More objectivity, less balance, please

Paul Krugman made an interesting observation in a talk at Berkeley, which is becoming something of a meme. Apologies to those for whom this is obvious, but it was new to me. He pointed that we should distinguish between balance and objectivity in our media. Let me give an example. Evolution is a scientific theory which has a great deal of supporting evidence – possibly as much evidence as almost any scientific theory. (I agree with Karl Popper that scientific theories are disproven, not proven, so I won’t say it has been proved.) There are, however, many people in the world who believe various creation myths for which there is no evidence. The Miao people of China, for example, believe that a God made the earth and people from spitting and clapping. There are other people who believe that God made the earth in six days, and rested on the seventh. When the media report a story that refers to evolution, they can be objective or they can be balanced. If they are objective, they will report evolution as the correct explanation of how we came to be; and they do not need to refer to any or all of the hundreds of creation myths that exist out there (unless these are in some way relevant to the story). But balance, by contrast, requires that they give some – perhaps equal – airtime to these other explanations, even though they are nothing more than superstitions. The problem is that the media has been cowed into believing that it must be balanced, instead of objective. As Krugman puts it:

The media are desperately afraid of being accused of bias. And that’s partly because there’s a whole machine out there, an organized attempt to accuse them of bias whenever they say anything that the Right doesn’t like. So rather than really try to report things objectively, they settle for being even-handed, which is not the same thing. One of my lines in a column — in which a number of people thought I was insulting them personally — was that if Bush said the Earth was flat, the mainstream media would have stories with the headline: ‘Shape of Earth–Views Differ.’ Then they’d quote some Democrats saying that it was round.

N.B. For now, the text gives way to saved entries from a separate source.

/-- PTE_TICK shows the next level of the line's future and takes it off; where there is none it leaves the engine at
rest. -/
theorem tick_lineFuture {s : State} (hl : s.cfg.Legal) :
    (lineFuture s = out (tick s) :: lineFuture (tick s) ∧ (tick s).ph ≠ .idle) ∨
    (lineFuture s = [] ∧ txBusy (tick s) = false) := by
  obtain ⟨_, _, _, _, _, hHi, hLo, hGap, _⟩ := id hl
  rcases tick_cases s with ⟨hp, hq, e⟩ | ⟨d, rest, hp, hq, e⟩ | ⟨hp, ht, e⟩ | ⟨hp, ht, e⟩ | ⟨hp, ht, hn, e⟩ |
    ⟨hp, ht, hn, e⟩ | ⟨hp, ht, hn, e⟩ | ⟨d, rest, hp, ht, hn, hq, e⟩ | ⟨hp, ht, hn, hq, e⟩ <;> rw [e]
  · exact .inr ⟨by simp [lineFuture, restOfByte, waves, hp, hq], (txBusy_eq_false_iff s).2 ⟨hq, hp⟩⟩
  · refine .inl ⟨?_, nofun⟩
    rw [lineFuture, hq, lineFuture_loadByte hl]
    simp [restOfByte, hp, out]
  · have ht' : 1 ≤ s.tmr - 1 := by omega
    refine .inl ⟨?_, hp⟩
    cases hs : s.ph with
    | idle => exact absurd hs hp
    | _ => simp [lineFuture, restOfByte, out, hs, replicate_eq_cons ht']
  · refine .inl ⟨?_, nofun⟩
    simp [lineFuture, restOfByte, out, hp, replicate_eq_cons hLo, Nat.sub_eq_zero_of_le ht]
  · refine .inl ⟨?_, nofun⟩
    rw [lineFuture, restOfByte, hp, ← Nat.sub_add_cancel hn]
    simp [lineFuture, restOfByte, out, pulseTrain_succ, replicate_eq_cons hHi, Nat.sub_eq_zero_of_le ht]
  · refine .inl ⟨?_, nofun⟩
    simp [lineFuture, restOfByte, out, hp, hn, pulseTrain, silence, replicate_eq_cons hGap, Nat.sub_eq_zero_of_le ht]
  · refine .inl ⟨?_, nofun⟩
    simp [lineFuture, restOfByte, hp, out, Nat.sub_eq_zero_of_le ht, restOfByte_startBit hl _ hn]
  · refine .inl ⟨?_, nofun⟩
    rw [lineFuture, hq, lineFuture_loadByte hl]
    simp [restOfByte, hp, hn, out, framesLeft, Nat.sub_eq_zero_of_le ht]
  · refine .inr ⟨?_, (txBusy_eq_false_iff _).2 ⟨hq, rfl⟩⟩
    simp [lineFuture, restOfByte, waves, framesLeft, hp, hn, hq, Nat.sub_eq_zero_of_le ht]

/-! ### How long the transmitter stays busy (R88, R93) -/

/-- How many pulse ticks TX_BUSY lasts if nothing more is accepted: the line's future, and the tick that falls idle. -/
def drainTicks (s : State) : Nat := if txBusy s then (lineFuture s).length + 1 else 0

theorem drainTicks_eq_zero_iff (s : State) : drainTicks s = 0 ↔ txBusy s = false := by
  cases h : txBusy s <;> simp [drainTicks, h]

theorem drainTicks_of_busy {s : State} (h : txBusy s = true) : drainTicks s = (lineFuture s).length + 1 := if_pos h

theorem lineFuture_of_quiet {s : State} (h : txBusy s = false) : lineFuture s = [] := by
  obtain ⟨hq, hp⟩ := (txBusy_eq_false_iff s).1 h
  simp [lineFuture, restOfByte, waves, hq, hp]

/-- Each pulse tick counts (R88). -/
theorem drainTicks_tick {s : State} (hl : s.cfg.Legal) : drainTicks (tick s) = drainTicks s - 1 := by
  rcases tick_lineFuture hl with ⟨hf, hp⟩ | ⟨hf, hb⟩
  · have hs : txBusy s = true := by
      by_contra hs
      rw [lineFuture_of_quiet (Bool.eq_false_of_not_eq_true hs)] at hf
      cases hf
    rw [drainTicks_of_busy ((txBusy_iff _).2 (.inr hp)), drainTicks_of_busy hs, hf]
    rfl
  · rw [(drainTicks_eq_zero_iff _).2 hb, drainTicks, hf]
    split <;> rfl

theorem Transmits.txBusy {s t : State} (h : Transmits none s t) : txBusy t = txBusy s := by
  simp [Machine.txBusy, h.txq, h.ph]

theorem Transmits.txFull {s t : State} (h : Transmits none s t) : txFull t = txFull s := by
  simp [Machine.txFull, h.txq, h.cfg]

theorem Transmits.lineFuture {s t : State} (h : Transmits none s t) : lineFuture t = lineFuture s := by
  simp [Machine.lineFuture, restOfByte, h.txq, h.ph, h.tmr, h.np, h.nb, h.sr, h.cfg]

theorem Transmits.drainTicks {s t : State} (h : Transmits none s t) : drainTicks t = drainTicks s := by
  rw [Machine.drainTicks, Machine.drainTicks, h.txBusy, h.lineFuture]

/-- From `s` to `t` bytes may be accepted; if none is, TX_BUSY lasts no longer than before, and less long where
`ticked` says that there was a pulse tick. -/
structure Drains (ticked : Prop) (s t : State) : Prop where
  cfg : t.cfg = s.cfg
  accepted : acceptedBytes s.trace <+: acceptedBytes t.trace
  le : acceptedBytes t.trace = acceptedBytes s.trace → drainTicks t ≤ drainTicks s
  tick_le : ticked → acceptedBytes t.trace = acceptedBytes s.trace → drainTicks t ≤ drainTicks s - 1

theorem Transmits.drains {b : Option Byte} {s t : State} (h : Transmits b s t) : Drains False s t where
  cfg := h.cfg
  accepted := ⟨_, h.accepted.symm⟩
  le ha := by
    obtain rfl : b = none := by simpa [ha] using h.accepted
    exact h.drainTicks.le
  tick_le := False.elim

/-- Nothing accepted on the way means nothing accepted in either part. -/
theorem accepted_eq_of_begins {a b c : List Byte} (hab : a <+: b) (hbc : b <+: c) (h : c = a) : b = a ∧ c = b := by
  subst h
  have hb : b = c := hbc.eq_of_length_le hab.length_le
  exact ⟨hb, hb.symm⟩

theorem Drains.trans {p q : Prop} {s u t : State} (h : Drains p s u) (h' : Drains q u t) : Drains (p ∨ q) s t where
  cfg := h'.cfg.trans h.cfg
  accepted := h.accepted.trans h'.accepted
  le ha := by
    obtain ⟨hu, ht⟩ := accepted_eq_of_begins h.accepted h'.accepted ha
    exact (h'.le ht).trans (h.le hu)
  tick_le hpq ha := by
    obtain ⟨hu, ht⟩ := accepted_eq_of_begins h.accepted h'.accepted ha
    rcases hpq with hp | hq
    · exact (h'.le ht).trans (h.tick_le hp hu)
    · exact (h'.tick_le hq ht).trans (Nat.sub_le_sub_right (h.le hu) 1)

theorem Drains.imp {p q : Prop} {s t : State} (h : Drains p s t) (hqp : q → p) : Drains q s t :=
  { h with tick_le := fun hq => h.tick_le (hqp hq) }

theorem tick_drains {s : State} (hl : s.cfg.Legal) : Drains True s (observe (.out (out (tick s))) (tick s)) := by
  have hd : drainTicks (observe (.out (out (tick s))) (tick s)) = drainTicks s - 1 := drainTicks_tick hl
  have ha : acceptedBytes (observe (.out (out (tick s))) (tick s)).trace = acceptedBytes s.trace := by
    simp [acceptedBytes]
  exact ⟨tick_cfg s, by rw [ha], fun _ => by omega, fun _ _ => hd.le⟩

theorem performRequest_drains {r : Request} {s t : State} (hl : s.cfg.Legal) (h : performRequest r s = .next t)
    (hr : r ≠ resetRequest) : Drains (tickRequest = r) s t := by
  by_cases ht : r = tickRequest
  · subst ht
    rw [performRequest_tickRequest] at h
    cases h
    exact (tick_drains hl).imp fun _ => trivial
  · obtain ⟨b, hb, _⟩ := performRequest_transmits h hr ht
    exact hb.drains.imp fun he => ht he.symm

I’m not sure Krugman is right that the problem is mainly fear. I suspect that it is also laziness: it is a lot easier to put up two opposing points of view, in the interests of balance, than it is to take the time to weigh up the evidence and decide what an objective account should be. Whatever the reasons, I found this a useful distinction.


3 responses to “More objectivity, less balance, please”

  1. Dave avatar

    Owen, have you read Wikipedia’s policy on writing from a Neutral Point of View?

    … Unbiased writing does not present only the most popular view; it does not assert the most popular view is correct after presenting all views; it does not assert that some sort of intermediate view among the different views is the correct one. Presenting all points of view says, more or less, that p-ists believe that p, and q-ists believe that q, and that’s where the debate stands at present. Ideally, presenting all points of view also gives a great deal of background on who believes that p and q and why, and which view is more popular (being careful not to associate popularity with correctness). Detailed articles might also contain the mutual evaluations of the p-ists and the q-ists, allowing each side to give its “best shot” at the other, but studiously refraining from saying who won the exchange.

    What if we applied such a standard to journalistic writing?

  2. owen avatar
    owen

    Dave: that quote from Wikipedia is interesting. I guess I am saying that I don’t want news articles to even try to tell me everyone’s point of view. Lots of people believe in astrology: that does not mean that an objective article about the suitability of a person for a public office should tell me his or her star sign.

  3. James Bulkice avatar

    I think you are right. And what do we do???? What do we do?!!!